- _Source records_:
════════════════════
-- ==== Sys2Proof/Machine/Regs.lean ====
section
/-! DEFINITION. Every register of the address map: what a read returns, its side effect, what a write does (00 R6–R9, R528;
19 R508–R518), and the register fabric (12 R362). -/

namespace Sys2Proof.Machine

/-! ### Counters (02 R71) -/

/-- The _LO address of the counter that the word at `a` belongs to. -/
def ctrBase (a : Nat) : Option Nat :=
  let inS := fun (lo n : Nat) => if lo ≤ a ∧ a < lo + 8 * n then some (lo + (a - lo) / 8 * 8) else none
  if 0x1000000 ≤ a ∧ a < 0x1C00000 then
    let b := a - a % 0x100000
    if b + 0x100 ≤ a ∧ a < b + 0x150 then inS (b + 0x100) 10 else inS (b + 0x150) 13
  else if a < 0x100000 then inS 0x100 1
  else if a < 0x200000 then inS (pmA 0x800) 5
  else if a < 0x300000 then inS (swA 0x200) 10
  else if a < 0x500000 then inS (tmA 0x900) 4
  else if a < 0x600000 then inS (bufA 0x400) 8
  else if a < 0x700000 then inS (inA 0x400) 10
  else if a < 0x800000 then inS (egA 0x400) 5
  else if a < ldA 0 then inS (tbA 0x800) 6
  else inS (ldA 0x100) 11

/-- The word of a counter at `a` as it stands. -/
def State.ctrWord (s : State) (b a : Nat) : Word := if a = b then (s.ctr b).setWidth 32 else (s.ctr b >>> 32).setWidth 32

/-! ### What each region returns, with no side effect -/

/-- Bits gathered into a word: bit `i` is `p i`. -/
def wordOf (n : Nat) (p : Nat → Bool) : Nat := (List.range n).foldl (fun m i => m + b2n (p i) * 2 ^ i) 0

/-- Block identity and state (19). -/
def State.peekBlk (s : State) (a : Nat) : Nat :=
  if a = 0 then 0x01440200
  else if a = 4 then at_ (b2n s.pins.detAck) 9 + at_ (b2n s.pins.detReq) 8 + s.blk.toNat
  else if a = 8 then (s.reg 8).toNat
  else 0

/-- PMC_DOM_STATE of a domain (16). -/
def State.domState (s : State) (d : Nat) : Nat :=
  let x := s.pdom d
  let code := match x.st with | .off => 0 | .on => 1 | .hold => 2 | .rest => 3
  at_ (b2n (s.isOn d)) 31 + at_ (b2n x.lost) 30 + at_ (b2n x.latch) 29 + at_ (b2n x.bad) 28 +
  (if d < 12 then at_ (b2n s.pm.force) 10 + at_ (b2n (x.exh || s.hotter 420)) 9 + at_ x.plevel 4 else 0) +
  (if x.entering.isSome then 4 else if x.waking then 5 else code)

/-- The PMC's registers (16). -/
def State.peekPmc (s : State) (o : Nat) : Nat :=
  if 0x10 ≤ o ∧ o < 0x24 then (List.range 4).foldl (fun n j => n + s.voteByte (o - 0x10 + j) * 256 ^ j) 0
  else if 0x200 ≤ o ∧ o < 0x250 then s.domState ((o - 0x200) / 4)
  else if 0x300 ≤ o ∧ o < 0x330 then at_ (b2n (s.pdom ((o - 0x300) / 4)).exh) 31 + s.credit0 ((o - 0x300) / 4)
  else if (0x100 ≤ o ∧ o < 0x150) ∨ (0x400 ≤ o ∧ o < 0x440) ∨ o = 0x450 ∨ o = 0x500 ∨ o = 0x504 then (s.reg (pmA o)).toNat
  else 0

/-- IC_STATUS of a steward. -/
def State.icStatus (s : State) (i : Nat) : Nat :=
  let x := s.stwd i
  at_ (b2n x.frozen) 31 + at_ x.fcause 29 + at_ x.flevel 20 + at_ (s.dlvLevel i) 16 + at_ x.prio.length 8 + s.running i

/-- The entries `lo` and up of a steward's priority stack, entry 0 the oldest. -/
def State.icStack (s : State) (i lo : Nat) : Nat :=
  (((s.stwd i).prio.reverse.drop lo).take 8).reverse.foldl (fun n e => n * 16 + e % 16) 0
════════════════════
- _Exercise requirements_: Reproduce each line of the material containing the word "side".

- _Exercise response_:
/-! DEFINITION. Every register of the address map: what a read returns, its side effect, what a write does (00 R6–R9, R528;
/-! ### What each region returns, with no side effect -/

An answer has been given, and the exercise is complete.